- Your assignment -
Every entry, exactly as given, must be retyped.

[Saved data entries]
Segment Open
-- ==== Sys2Proof/Machine/Fetch.lean ====
section
/-! DEFINITION. Which command an edge runs (00_scope.md R11, 44_control.md R200, R201, R205, R208). -/

namespace Sys2Proof.Machine

/-- The command that the edge runs. While busy it is ABORT when the host writes the ABORT word (44_control.md R201),
else the executing command (R208); while idle it is the command whose word the host writes to CMD (R200). -/
def fetch (s : State) : Option Instr :=
  if s.busy then
    if cmdWord s.input.host = some abortWord then some .abort else executing s
  else
    match cmdWord s.input.host with
    | some w => (decode w).toOption
    | none => none

/-- An edge that runs no command: an illegal word's execution edge, an illegal word's acceptance edge (R206), or an idle
edge, at which the engine does nothing (R208). -/
def withoutCommand (s : State) : State :=
  if s.busy then illegalEdge s
  else
    match cmdWord s.input.host with
    | some w => accept w s
    | none => s

/-- The script with `host` presented at the next edge, and no reset. -/
def presentNext (host : HostTxn) (s : State) : State :=
  { s with inputs := { s.input with rst := false, host := host } :: s.inputs.tail }

/-- `s` with the command word `w` placed where the next edge finds its command (log entry 6). ABORT is never accepted: its
place is the host's write to CMD. Every other word's place is OP, ARG and PEND_ERR with BUSY = 1, as its acceptance edge
leaves them, with no reset and no host transaction at the next edge. -/
def placeCommand (s : State) (w : Word) : State :=
  if w = abortWord then presentNext (.write 0x00008#18 w) s else accept w (presentNext .none s)

end Sys2Proof.Machine
end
Segment Closed
- Response for this exercise -
-- ==== Sys2Proof/Machine/Fetch.lean ====
section
/-! DEFINITION. Which command an edge runs (00_scope.md R11, 44_control.md R200, R201, R205, R208). -/

namespace Sys2Proof.Machine

/-- The command that the edge runs. While busy it is ABORT when the host writes the ABORT word (44_control.md R201),
else the executing command (R208); while idle it is the command whose word the host writes to CMD (R200). -/
def fetch (s : State) : Option Instr :=
  if s.busy then
    if cmdWord s.input.host = some abortWord then some .abort else executing s
  else
    match cmdWord s.input.host with
    | some w => (decode w).toOption
    | none => none

/-- An edge that runs no command: an illegal word's execution edge, an illegal word's acceptance edge (R206), or an idle
edge, at which the engine does nothing (R208). -/
def withoutCommand (s : State) : State :=
  if s.busy then illegalEdge s
  else
    match cmdWord s.input.host with
    | some w => accept w s
    | none => s

/-- The script with `host` presented at the next edge, and no reset. -/
def presentNext (host : HostTxn) (s : State) : State :=
  { s with inputs := { s.input with rst := false, host := host } :: s.inputs.tail }

/-- `s` with the command word `w` placed where the next edge finds its command (log entry 6). ABORT is never accepted: its
place is the host's write to CMD. Every other word's place is OP, ARG and PEND_ERR with BUSY = 1, as its acceptance edge
leaves them, with no reset and no host transaction at the next edge. -/
def placeCommand (s : State) (w : Word) : State :=
  if w = abortWord then presentNext (.write 0x00008#18 w) s else accept w (presentNext .none s)

end Sys2Proof.Machine
end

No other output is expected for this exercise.